A Glowing Reporter for DNA Methylation in Single Cells
Researchers at MIT and Whitehead Institute in Cambridge have designed the first reporter for DNA methylation at the level of individual cells. The method allows to follow the methylation process in real time, both in vitro and in vivo, and to track cell fate changes. The study has been published in the journal Cell.
DNA methylation is the process of adding methyl groups to DNA, which act as molecular tags that switch on and off the expression of the underlying DNA sequence. Usually, methylation will turn off genes, while demethylation will allow their expression. DNA methylation is a central mechanism of epigenetics, the regulatory layer that acts differently on identical genomes, thus changing the fate of the cells that contain them. Because of epigenetics, equal cells of an organism become totally different and build disparate structures like eyes, nails, a heart or a femur. Apart from its importance in development, epigenetics can play a role in disease. Methylation deregulation can have serious consequences, e.g. because of failure to express a tumor supressor gene.
The ability to track methylation in single cells would enormously advance the field. A diseased phenotype could easily be matched with the specific methylation event that did not happen in canonical form, and therapies could be developed. Drugs could be screened for specific gene activation, for example in cancer types due to hypermethylation and gene silencing. So far, however, only snapshots of groups of cells are possible. This method gives a static view of cell methylation, and the information obtained is the result of a mixture of discordant methylation states.
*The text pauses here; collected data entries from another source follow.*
-- ==== Sys2Proof/Laws/Padding.lean ====
section
/-! SUPPORT. The padding count, the backward scan for the marker 0x80, and the shapes that `unpad` accepts (40_padding.md). -/

namespace Sys2Proof.Machine

theorem padCount_pos {n len : Nat} (hn : 1 ≤ n) : 1 ≤ padCount n len := by
  have := Nat.mod_lt len (show 0 < n by omega); unfold padCount; omega

theorem padCount_le (n len : Nat) : padCount n len ≤ n := by unfold padCount; omega

/-- The padded length is a whole number of blocks. -/
theorem add_padCount_mod {n len : Nat} (hn : 1 ≤ n) : (len + padCount n len) % n = 0 := by
  have h := Nat.mod_lt len (show 0 < n by omega)
  have h2 := Nat.div_add_mod len n
  have : len + padCount n len = n * (len / n + 1) := by unfold padCount; rw [Nat.mul_add, Nat.mul_one]; omega
  rw [this, Nat.mul_mod_right]

/-- The count that pads a length to a whole number of blocks, between 1 and N, is the padding count. -/
theorem padCount_eq_of_mod {n len k : Nat} (h1 : 1 ≤ k) (h2 : k ≤ n) (h : (len + k) % n = 0) : padCount n len = k := by
  have hn : 1 ≤ n := by omega
  have hp := padCount_pos (len := len) hn
  have hl := padCount_le n len
  have ha := add_padCount_mod (len := len) hn
  obtain ⟨a, ha⟩ := Nat.dvd_of_mod_eq_zero ha
  obtain ⟨b, hb⟩ := Nat.dvd_of_mod_eq_zero h
  rcases Nat.lt_trichotomy a b with hab | hab | hab
  · have := Nat.mul_le_mul_left n (show a + 1 ≤ b from hab); rw [Nat.mul_add] at this; omega
  · subst hab; omega
  · have := Nat.mul_le_mul_left n (show b + 1 ≤ a from hab); rw [Nat.mul_add] at this; omega

/-- The backward scan finds `k` bytes exactly when they are `k - 1` zero bytes and then the marker. -/
theorem markerLength_eq_some_iff (b : Bytes) (k : Nat) :
    markerLength b = some k ↔ ∃ r, 1 ≤ k ∧ b = List.replicate (k - 1) 0x00#8 ++ 0x80#8 :: r := by
  induction b generalizing k with
  | nil => simp [markerLength]
  | cons x b ih =>
    unfold markerLength
    split
    · next hx =>
      subst hx
      cases hm : markerLength b with
      | none =>
        simp only [Option.map_none, reduceCtorEq, false_iff, not_exists, not_and]
        intro r hk hb
        match k, hk with
        | 1, _ => simp at hb
        | k + 2, _ =>
          simp only [show k + 2 - 1 = k + 1 by omega, List.replicate_succ, List.cons_append,
            List.cons.injEq, true_and] at hb
          have := (ih (k + 1)).2 ⟨r, by omega, by simpa using hb⟩
          rw [hm] at this; simp at this
      | some j =>
        obtain ⟨r, hj, rfl⟩ := (ih j).1 hm
        simp only [Option.map_some, Option.some.injEq]
        constructor
        · rintro rfl
          refine ⟨r, by omega, ?_⟩
          obtain ⟨i, rfl⟩ : ∃ i, j = i + 1 := ⟨j - 1, by omega⟩
          simp [List.replicate_succ]
        · rintro ⟨r', hk, hb⟩
          match k, hk with
          | 1, _ => simp at hb
          | k + 2, _ =>
            simp only [show k + 2 - 1 = k + 1 by omega, List.replicate_succ, List.cons_append,
              List.cons.injEq, true_and] at hb
            have := (ih (k + 1)).2 ⟨r', by omega, by simpa using hb⟩
            rw [hm] at this
            simpa using this
    · next hx =>
      split
      · next h8 =>
        subst h8
        simp only [Option.some.injEq]
        constructor
        · rintro rfl; exact ⟨b, by omega, rfl⟩
        · rintro ⟨r, hk, hb⟩
          match k, hk with
          | 1, _ => rfl
          | k + 2, _ => simp [List.replicate_succ] at hb
      · next h8 =>
        simp only [reduceCtorEq, false_iff, not_exists, not_and]
        intro r hk hb
        match k, hk with
        | 1, _ => simp at hb; exact h8 hb.1
        | k + 2, _ => simp [List.replicate_succ] at hb; exact hx hb.1

/-- What `unpad` accepts for the schemes with a marker: a message and, inside the final block, 0x80 and zero bytes. -/
theorem unpadMarker_eq_output_iff {n : Nat} (hn : 1 ≤ n) {b : Bytes} (hb : b.length % n = 0) (x : Bytes) :
    unpadMarker n b = .output x ↔ ∃ k, 1 ≤ k ∧ k ≤ n ∧ b = x ++ 0x80#8 :: List.replicate (k - 1) 0x00#8 := by
  unfold unpadMarker
  split
  · next h0 =>
    have : b = [] := List.eq_nil_of_length_eq_zero h0
    subst this; simp
  · next h0 =>
    have hnb : n ≤ b.length := Nat.le_of_dvd (by omega) (Nat.dvd_of_mod_eq_zero hb)
    have hsplit : b = b.take (b.length - n) ++ b.drop (b.length - n) := (List.take_append_drop _ _).symm
    have hdl : (b.drop (b.length - n)).length = n := by simp; omega
    have scan : ∀ k, markerLength (b.drop (b.length - n)).reverse = some k ↔
        1 ≤ k ∧ k ≤ n ∧ b = b.take (b.length - k) ++ 0x80#8 :: List.replicate (k - 1) 0x00#8 := by
      intro k
      rw [markerLength_eq_some_iff]
      constructor
      · rintro ⟨r, hk, hr⟩
        have hl := congrArg List.length hr
        simp only [List.length_reverse, List.length_append, List.length_replicate, List.length_cons, hdl] at hl
        have hr' := congrArg List.reverse hr
        simp only [List.reverse_reverse, List.reverse_append, List.reverse_cons, List.reverse_replicate] at hr'
        refine ⟨hk, by omega, ?_⟩
        have hbig : b = (b.take (b.length - n) ++ r.reverse) ++ 0x80#8 :: List.replicate (k - 1) 0x00#8 := by
          conv_lhs => rw [hsplit, hr']
          simp
        have hlen : b.length - k = (b.take (b.length - n) ++ r.reverse).length := by simp; omega
        rw [hlen]
        conv_rhs => rw [hbig]
        rw [List.take_left' (by simp; omega)]
        exact hbig
      · rintro ⟨hk, hkn, hbk⟩
        refine ⟨((b.take (b.length - k)).drop (b.length - n)).reverse, hk, ?_⟩
        have : b.drop (b.length - n) = (b.take (b.length - k)).drop (b.length - n) ++
            0x80#8 :: List.replicate (k - 1) 0x00#8 := by
          conv_lhs => rw [hbk]
          rw [List.drop_append_of_le_length (by simp; omega)]
          congr 2; simp; omega
        rw [this]; simp
    constructor
    · intro h
      split at h
      · cases h
      · next k hk =>
        obtain ⟨h1, h2, h3⟩ := (scan k).1 hk
        simp only [Result.output.injEq] at h
        exact ⟨k, h1, h2, by rw [h] at h3; exact h3⟩
    · rintro ⟨k, h1, h2, h3⟩
      have hl : b.length - k = x.length := by rw [h3]; simp; omega
      have ht : b.take (b.length - k) = x := by rw [hl, h3]; simp
      rw [(scan k).2 ⟨h1, h2, by rw [ht]; exact h3⟩]
      simp only [ht]

/-- What `unpad` accepts for the schemes with a count: a message and `k` bytes, of which the last holds `k` and the others the
filler that goes with it. -/
theorem unpadCounted_eq_output_iff {n : Nat} (hn : 1 ≤ n) (hn' : n ≤ 255) (filler : Byte → Byte) {b : Bytes}
    (hb : b.length % n = 0) (x : Bytes) :
    unpadCounted n filler b = .output x ↔ ∃ k, 1 ≤ k ∧ k ≤ n ∧
      b = x ++ (List.replicate (k - 1) (filler (BitVec.ofNat 8 k)) ++ [BitVec.ofNat 8 k]) := by
  unfold unpadCounted
  split
  · next h0 =>
    have : b = [] := List.eq_nil_of_length_eq_zero h0
    subst this; simp
  · next h0 =>
    have hnb : n ≤ b.length := Nat.le_of_dvd (by omega) (Nat.dvd_of_mod_eq_zero hb)
    simp only []
    constructor
    · intro h
      split at h
      · cases h
      · next hk =>
        split at h
        · cases h
        · next hf =>
          simp only [Result.output.injEq] at h
          generalize hkdef : (b.getLastD 0#8).toNat = k at *
          have hlast : b.getLastD 0#8 = BitVec.ofNat 8 k := by rw [← hkdef]; simp
          refine ⟨k, by omega, by omega, ?_⟩
          rw [hlast] at hf
          have hd : b.drop (b.length - k) = (b.drop (b.length - k)).take (k - 1) ++ (b.drop (b.length - k)).drop (k - 1) :=
            (List.take_append_drop _ _).symm
          have hdlen : (b.drop (b.length - k)).length = k := by simp; omega
          have h1 : (b.drop (b.length - k)).take (k - 1) = List.replicate (k - 1) (filler (BitVec.ofNat 8 k)) := by
            rw [List.eq_replicate_iff]
            refine ⟨by rw [List.length_take, hdlen]; omega, fun y hy => ?_⟩
            by_contra hne
            exact hf (List.any_eq_true.2 ⟨y, hy, by simpa using hne⟩)
          have h2 : (b.drop (b.length - k)).drop (k - 1) = [BitVec.ofNat 8 k] := by
            rw [List.drop_drop, show b.length - k + (k - 1) = b.length - 1 by omega]
            rw [List.getLastD_eq_getLast?, List.getLast?_eq_getElem?, List.getElem?_eq_getElem (by omega)] at hlast
            rw [List.drop_eq_getElem_cons (by omega), List.drop_of_length_le (by omega)]
            simpa using hlast
          rw [← h, ← h1, ← h2, ← hd, List.take_append_drop]
    · rintro ⟨k, h1, h2, h3⟩
      have hlen : b.length = x.length + k := by rw [h3]; simp; omega
      have hlast : b.getLastD 0#8 = BitVec.ofNat 8 k := by rw [h3]; simp [List.getLastD_eq_getLast?]
      have hk : (BitVec.ofNat 8 k).toNat = k := by rw [BitVec.toNat_ofNat, Nat.mod_eq_of_lt (by omega)]
      rw [hlast, hk, if_neg (by omega), hlen, Nat.add_sub_cancel, h3, List.drop_left, List.take_left]
      rw [List.take_left' (by simp)]
      rw [if_neg]
      simp

end Sys2Proof.Machine
end

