/-- Settles O7: the event placed is a write to CMD with all four strobes, so the word presented is the table word. -/
theorem fetchedWordIsRunNext : Obligations.FetchedWordIsRunNext := by
  unfold Obligations.FetchedWordIsRunNext
  intro s nbits w i h
  have haddr : inRegisterSpace (s.withFetchWord nbits w) (s.cfg.base + 0x010) = true := by
    simp [inRegisterSpace, State.withFetchWord]
  have hoff : wordOffset (s.cfg.base + 0x010 - s.cfg.base) = 0x010 := by rw [Nat.add_sub_cancel_left]; rfl
  exact stepRunsTheCommandWritten (s.withFetchWord nbits w) _ _ _ s.inputs i rfl rfl haddr hoff
    (by rw [maskLanes_all]; exact decode_tableWord h)

/-! ## The order of the checks (43_facade.md R222) -/

/-- `commandJob_eq_checked` with what the work may end in: after the checks 2 to 5 the only error left is the validator's. -/
theorem commandJob_eq_checked_finish (i : Instr) (s : State) :
    ∃ w, commandJob i s = checked i s (.work w) ∧ ∀ z c, w.finish z = .error c → c = .badPadding := by
  cases i with
  | encEcb p | encCbc p | encPcbc p =>
    refine ⟨_, by simp only [commandJob, encEcbJob, encCbcJob, encPcbcJob, blockEncrypt, ofPadded_pad]; rfl, ?_⟩
    nofun
  | pad p =>
    refine ⟨_, by simp only [commandJob, padJob, ofPadded_pad]; rfl, ?_⟩
    nofun
  | decEcb p | decCbc p | decPcbc p | unpad p => exact ⟨_, rfl, fun _ _ => unpad_error⟩
  | encCfb p | encOfb p | encCtr p | decCfb p | decOfb p | decCtr p => exact ⟨_, rfl, nofun⟩

/-- Settles O11: a check that fails is the command's result; when all pass, the result is that of the work they leave. -/
theorem errorsAreReportedInCheckOrder : Obligations.ErrorsAreReportedInCheckOrder := by
  unfold Obligations.ErrorsAreReportedInCheckOrder
  intro i s hr
  refine ⟨_, exec_ready hr i, fun c hc => ?_, fun hpass c hc => ?_⟩
  · rw [accept_res, commandJob_of_failing hc]
    exact ⟨rfl, rfl⟩
  · obtain ⟨w, hw, hfinish⟩ := commandJob_eq_checked_finish i s
    rw [accept_res, hw, checked_eq, hpass] at hc
    exact hfinish _ c hc

/-! ## What a completion writes (43_facade.md R230, R231) -/

theorem complete_of_output {s : State} {y : Bytes} (h : s.res = .output y) : complete s = completeOk s y := by
  unfold complete; rw [h]

theorem complete_of_error {s : State} {c : Cause} (h : s.res = .error c) : complete s = completeError s c := by
  unfold complete; rw [h]

@[simp] theorem complete_phase (s : State) : (complete s).phase = .idle := by
  rcases complete_cases s with ⟨y, -, h⟩ | ⟨c, -, h⟩ <;> rw [h] <;> rfl

@[simp] theorem complete_lastCmd (s : State) : (complete s).lastCmd = s.lastCmd := by
  rcases complete_cases s with ⟨y, -, h⟩ | ⟨c, -, h⟩ <;> rw [h] <;> rfl

theorem complete_operandsKept (s : State) : OperandsKept s (complete s) := by
  rcases complete_cases s with ⟨y, -, h⟩ | ⟨c, -, h⟩ <;> rw [h]
  · exact ⟨rfl, rfl, rfl, rfl, rfl, rfl, rfl, rfl, rfl, fun _ ho => Memory.read_writeBytes_other y s.mem (.inl ho)⟩
  · exact ⟨rfl, rfl, rfl, rfl, rfl, rfl, rfl, rfl, rfl, fun _ _ => rfl⟩

/-- The output buffer holds the output that was committed. -/
theorem outBytes_completeOk (s : State) (y : Bytes) : outBytes (completeOk s y) y.length = y := by
  apply List.ext_getElem
  · simp [outBytes]
  · intro j _ hj
    simp only [outBytes, List.getElem_map, List.getElem_range]
    exact storedByte_of_read (Memory.read_writeBytes (by decide) y s.mem j hj)

/-- Settles O28: the completion is `completeOk`, whose only write to memory is the output. -/
theorem successfulCompletionCommitsTheOutput : Obligations.SuccessfulCompletionCommitsTheOutput := by
  unfold Obligations.SuccessfulCompletionCommitsTheOutput
  intro s y hres hlen
  refine ⟨?_, ?_, complete_operandsKept s, complete_lastCmd s, fun off hoff => ?_⟩ <;> rw [complete_of_output hres]
  · exact completeOk_showsOutput s hlen
  · exact outBytes_completeOk s y
  · exact Memory.read_writeBytes_other y s.mem hoff
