-- ==== Sys2Proof/Machine/ResetContents.lean ====
section
/-! DEFINITION. What the memory holds when nothing has been written since reset (10_state.md R30, 20_memory.md R42, R43), and the
default configuration (00_scope.md R6, R7). -/

namespace Sys2Proof.Machine

/-- Glyphs 0 to 3 of the conventional font, as 20_memory.md R43 prints them. PRESUMED: the spec gives the bytes from general
knowledge (93_implementation_defined.md G1). Log entry 2. -/
def fontGlyphs0 : Vector Byte 20 :=
  #v[0xF0, 0x90, 0x90, 0x90, 0xF0,  0x20, 0x60, 0x20, 0x20, 0x70,  0xF0, 0x10, 0xF0, 0x80, 0xF0,  0xF0, 0x10, 0xF0, 0x10, 0xF0]

/-- Glyphs 4 to 7. -/
def fontGlyphs4 : Vector Byte 20 :=
  #v[0x90, 0x90, 0xF0, 0x10, 0x10,  0xF0, 0x80, 0xF0, 0x10, 0xF0,  0xF0, 0x80, 0xF0, 0x90, 0xF0,  0xF0, 0x10, 0x20, 0x40, 0x40]

/-- Glyphs 8 to B. -/
def fontGlyphs8 : Vector Byte 20 :=
  #v[0xF0, 0x90, 0xF0, 0x90, 0xF0,  0xF0, 0x90, 0xF0, 0x10, 0xF0,  0xF0, 0x90, 0xF0, 0x90, 0x90,  0xE0, 0x90, 0xE0, 0x90, 0xE0]

/-- Glyphs C to F. -/
def fontGlyphsC : Vector Byte 20 :=
  #v[0xF0, 0x80, 0x80, 0x80, 0xF0,  0xE0, 0x90, 0x90, 0x90, 0xE0,  0xF0, 0x80, 0xF0, 0x80, 0xF0,  0xF0, 0x80, 0xF0, 0x80, 0x80]

/-- The default of the table `FONT[0..79]`, glyph 0 first. -/
def defaultFont : Vector Byte 80 := fontGlyphs0 ++ fontGlyphs4 ++ fontGlyphs8 ++ fontGlyphsC

/-- The spec's defaults: FONT_BASE = 0x000 (R6), SHIFT_USES_VY = false (R7), the default font. Log entry 1. -/
def defaultConfig : Config := { fontBase := 0, shiftUsesVY := false, font := defaultFont }

/-- What an address that nothing has written reads as: the font byte inside FONT_BASE .. FONT_BASE + 79, else 0x00 (R30, R32, R42). -/
def resetByte (c : Config) (a : Nat) : Byte :=
  if c.fontBase.val ≤ a then (c.font[a - c.fontBase.val]?).getD 0 else 0

end Sys2Proof.Machine
end

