-- ==== Sys2Proof/Machine/ControlFlow.lean ====
section
/-! DEFINITION. Control-flow operations (42_control_flow.md) and the unmapped no-op (40_step_cycle.md R107): execute phase only; PC
already holds the address of the instruction plus 2 (10_state.md R15). -/

namespace Sys2Proof.Machine

/-- `00EE` (R140): pop into PC, or StackUnderflow when SP = 0. -/
def execRet (s : State) : Host.Outcome State Fault Refusal :=
  .next (match s.pop with
    | some (target, s') => s'.setPc target
    | none => s.raise .stackUnderflow)

/-- `1NNN` (R141): `pc <- zext_16(NNN)`. -/
def execJp (nnn : Addr12) (s : State) : Host.Outcome State Fault Refusal := .next (s.setPc (zextAddr nnn))

/-- `2NNN` (R142): push the advanced PC and jump, or StackOverflow when SP = 16. -/
def execCall (nnn : Addr12) (s : State) : Host.Outcome State Fault Refusal :=
  .next (match s.push s.pc with
    | some s' => s'.setPc (zextAddr nnn)
    | none => s.raise .stackOverflow)

/-- `3XKK` (R143): skip if `V[X] = KK`. -/
def execSeImm (x : RegIx) (kk : Byte) (s : State) : Host.Outcome State Fault Refusal := .next (s.skipIf (s.reg x == kk))

/-- `4XKK` (R144): skip if `V[X] != KK`. -/
def execSneImm (x : RegIx) (kk : Byte) (s : State) : Host.Outcome State Fault Refusal := .next (s.skipIf (s.reg x != kk))

/-- `5XY_` (R145): skip if `V[X] = V[Y]`. -/
def execSeReg (x y : RegIx) (s : State) : Host.Outcome State Fault Refusal := .next (s.skipIf (s.reg x == s.reg y))

/-- `9XY_` (R146): skip if `V[X] != V[Y]`. -/
def execSneReg (x y : RegIx) (s : State) : Host.Outcome State Fault Refusal := .next (s.skipIf (s.reg x != s.reg y))

/-- `BNNN` (R147): `pc <- zext_16(NNN) + V[0x0]`, always register 0, never reduced mod 4096. -/
def execJpV0 (nnn : Addr12) (s : State) : Host.Outcome State Fault Refusal := .next (s.setPc (zextAddr nnn + zextByte (s.reg 0)))

/-- Every unmapped word (40_step_cycle.md R107): nothing in the execute phase. -/
def execNop (s : State) : Host.Outcome State Fault Refusal := .next s

end Sys2Proof.Machine
end

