theorem witness_StepRunsDecodedInstruction : Fetches ((holding 0xF30A).setPc 0x0FFE) ∧
    ({ holding 0x600A with schedule := [.step, .tick] } : State).schedule = .step :: [.tick] ∧
    ({ holding 0x600A with schedule := [.step, .tick] } : State).status = .running ∧
    ({ holding 0x600A with schedule := [.step, .tick] } : State).pc.toNat ≤ 0x0FFE :=
  ⟨⟨by decide, by decide, by decide⟩, by decide, by decide, by decide⟩

theorem witness_PcPastMemoryHalts : (State.reset.setPc 0x0FFF).schedule = [] ∧ (State.reset.setPc 0x0FFF).status = .running ∧
    0x0FFE < (State.reset.setPc 0x0FFF).pc.toNat := by decide

theorem witness_StoppedMachineIgnoresStep : (State.reset.raise .haltPc).schedule = [] ∧ (State.reset.raise .haltPc).status ≠ .running := by
  decide

/-- A stopped machine whose next operation is RESET, and one whose next is a LOAD. -/
theorem witness_OnlyResetAndLoadLeaveAStop :
    (∃ t, step { State.reset.raise .memFault with schedule := [.reset] } = .next t ∧ t.status ≠ .faultMem) ∧
    (∃ t, step { State.reset.raise .memFault with schedule := [.load [0x12]] } = .next t ∧ t.status ≠ .faultMem) :=
  ⟨⟨_, rfl, by decide⟩, ⟨_, rfl, by decide⟩⟩

theorem witness_TickAndKeyChangesAreLocal :
    ({ State.reset with dt := 1, schedule := [.tick] } : State).schedule = .tick :: [] ∧
    ({ State.reset with schedule := [.setKeys 0x8000] } : State).schedule = .setKeys 0x8000 :: [] := by decide

theorem witness_ManyTicksStopAtZero :
    ({ State.reset with dt := 1, schedule := [.tick, .tick] } : State).schedule = List.replicate 2 .tick ++ [] := by decide

theorem witness_ResetRestoresEveryPart :
    ({ State.reset.raise .memFault with schedule := [.reset, .step] } : State).schedule = .reset :: [.step] := by decide

theorem witness_LoadPlacesImageOrRefuses (image : List Byte) :
    ({ State.reset with schedule := [.load image] } : State).schedule = .load image :: [] ∧
    (List.replicate 3584 (0xAA : Byte)).length ≤ 3584 ∧ 3584 < (List.replicate 3585 (0xAA : Byte)).length := by
  rw [List.length_replicate, List.length_replicate]; exact ⟨rfl, by decide, by decide⟩

theorem witness_RegistersChangeOnlyAsNamed :
    (∃ t, exec (.addReg 0 1) (withRegs [0xFF, 0x01]) = .next t ∧ t.reg 0 ≠ (withRegs [0xFF, 0x01]).reg 0 ∧
      t.reg 0xF ≠ (withRegs [0xFF, 0x01]).reg 0xF ∧ t.status = .running) ∧
    WritesFlag (.addReg 0 1) ∧ (withRegs [0xFF, 0x01]).status = .running :=
  ⟨⟨_, rfl, by decide⟩, trivial, rfl⟩

/-- Each part is changed by some instruction. -/
theorem witness_WritersOfEachPart :
    (∃ t, exec (.ldI 1) State.reset = .next t ∧ t.i ≠ State.reset.i) ∧
    (∃ t, exec (.call 0) State.reset = .next t ∧ t.sp ≠ State.reset.sp ∧ t.stack[(0 : Fin 16)] ≠ State.reset.stack[(0 : Fin 16)]) ∧
    (∃ t, exec (.ldDtVx 0) (withRegs [1]) = .next t ∧ t.dt ≠ (withRegs [1]).dt) ∧
    (∃ t, exec (.ldStVx 0) (withRegs [1]) = .next t ∧ t.st ≠ (withRegs [1]).st) ∧
    (∃ t, exec (.cls 0) (State.reset.setCell 63 31 true) = .next t ∧ t.cell 63 31 ≠ (State.reset.setCell 63 31 true).cell 63 31) ∧
    (∃ t, exec (.storeRegs 0) (withI 0 1 0 0x0FFF) = .next t ∧ t.memByte 0xFFF ≠ (withI 0 1 0 0x0FFF).memByte 0xFFF) ∧
    (∃ t, exec (.rnd 0 0) State.reset = .next t ∧ t.rndDraws ≠ State.reset.rndDraws) :=
  ⟨⟨_, rfl, by decide⟩, ⟨_, rfl, by decide⟩, ⟨_, rfl, by decide⟩, ⟨_, rfl, by decide⟩, ⟨_, rfl, by decide⟩, ⟨_, rfl, by decide⟩,
   ⟨_, rfl, by decide⟩⟩

theorem witness_TimersChangeOnlyByTickOrTheirWrites :
    (∃ t, step { State.reset with dt := 1, st := 1, schedule := [.tick] } = .next t ∧ t.dt ≠ 1 ∧ t.st ≠ 1) ∧
    (∃ t, step ((holding 0xF015).setReg 0 0xFF) = .next t ∧ t.dt ≠ ((holding 0xF015).setReg 0 0xFF).dt) ∧
    (∃ t, step ((holding 0xF018).setReg 0 0xFF) = .next t ∧ t.st ≠ ((holding 0xF018).setReg 0 0xFF).st) :=
  ⟨⟨_, rfl, by decide⟩, ⟨_, rfl, by decide⟩, ⟨_, rfl, by decide⟩⟩

theorem witness_SoundTimerIsNeverRead : ∃ t, coreStep (holding 0xF018) = .next t := ⟨_, rfl⟩
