-- ==== Sys2Proof/Machine/CodeAssigner.lean ====
section
/-! DEFINITION. canonical_code_assigner: ASSIGN (spec/44_canonical_code_assigner.md). The numbering is on
unbounded naturals and is narrowed to the 255 bits of CODE at the end. -/

namespace Sys2Proof.Machine

/-- Give the members of bucket `n` consecutive codes from `code` on; answer the next running value
(R184). -/
def assignBucket (n : Nat) : List Byte → Nat → Table Nat → Nat × Table Nat
  | [], code, t => (code, t)
  | b :: bs, code, t => assignBucket n bs (code + 1) (t.put b (code % 2 ^ n))

/-- The numbering loop of R180 from length `n` on, for `k` lengths: number the bucket, then shift the
running value left by one, empty bucket or not (R184). -/
def assignFrom (lengths : Byte → Nat) : Nat → Nat → Nat → Table Nat → Table Nat
  | 0, _, _, t => t
  | k + 1, n, code, t =>
    let r := assignBucket n (bucket lengths n) code t
    assignFrom lengths k (n + 1) (2 * r.1) r.2

/-- The canonical code values of a length table whose largest length is `maxLen` (R184): 0 for a byte of
length 0. -/
def canonicalCodes (lengths : Byte → Nat) (maxLen : Nat) : Table Nat :=
  assignFrom lengths maxLen 1 0 (Vector.replicate 256 0)

/-- The largest length of a length table (R183). -/
def largestLength (lengths : Byte → Nat) : Nat := allBytes.foldl (fun m b => max m (lengths b)) 0

/-- The size of bucket `n`; BLCOUNT[0] is 0 (R46, R180). -/
def bucketSize (lengths : Byte → Nat) (n : Nat) : Nat :=
  if n = 0 then 0 else (bucket lengths n).length

/-- CLEN (R180 to R182). -/
def State.canonicalLengths (s : State) : Table Byte :=
  vecOfFn 256 fun i => s.canonicalLength (BitVec.ofNat 8 i)

/-- A byte table as lengths. -/
def lengthsOf (t : Table Byte) (b : Byte) : Nat := (t.look b).toNat

/-- CODE after the numbering: the bytes that got no code keep what they had (R180). -/
def State.assignedCodes (s : State) (clen : Table Byte) (maxLen : Nat) : Table Code :=
  let codes := canonicalCodes (lengthsOf clen) maxLen
  vecOfFn 256 fun i =>
    let b := BitVec.ofNat 8 i
    if clen.look b = 0 then s.code.look b else BitVec.ofNat 255 (codes.look b)

/-- Body(ASSIGN) (R180, R186). -/
def bodyAssign (s : State) : BodyResult :=
  let clen := s.canonicalLengths
  let maxLen := largestLength (lengthsOf clen)
  let dense := denseFlag s.nsym.toNat
  .ok { s with
    clen := clen
    maxLen := BitVec.ofNat 8 maxLen
    blcount := vecOfFn 256 fun n => BitVec.ofNat 9 (bucketSize (lengthsOf clen) n)
    code := s.assignedCodes clen maxLen
    dense := dense
    hdrLen := BitVec.ofNat 9 (headerLength dense maxLen s.nsym.toNat)
    stage := .assigned }

/-- ASSIGN: requires STAGE = EXTRACTED (R123, R180). -/
def execAssign (s : State) : Host.Outcome State Fault Refusal :=
  (withStage .assign .extracted bodyAssign s).complete

end Sys2Proof.Machine
end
The fluorescent reporter of methylation is inserted near the test locus and is affected in the same way
Postdoctoral researcher Yonatan Stelzer and graduate student Chikdu Shivalila worked directly on this project. Dr. Stelzer conceived the reporter, which consists of a promoter and a gene that encodes a fluorescent protein. The construct can be inserted in CpG islands, which abound in gene regulatory sequences. The reporter of genomic methylation (RGM) reflects what is happening in its vicinity. When the adjacent DNA sequence is methylated, the inserted promoter (Snrpn) is also methylated, and the reporter gene (tdTomato) is not expressed. When DNA is unmethylated, so is the promoter, which is then expressed and allows expression of the glowing protein encoded in the reporter.
CREDIT: Cell.
The authors are excited about the possible applications of their technique. Many questions remain unanswered in epigenetics, and RGM can be extremely useful to unravel methylation and expression patterns. Dr. Jaenisch’s team has already used RGM to follow the methylation dynamics on non-coding regulatory regions, on ESCs differentiation and on somatic cell reprogramming.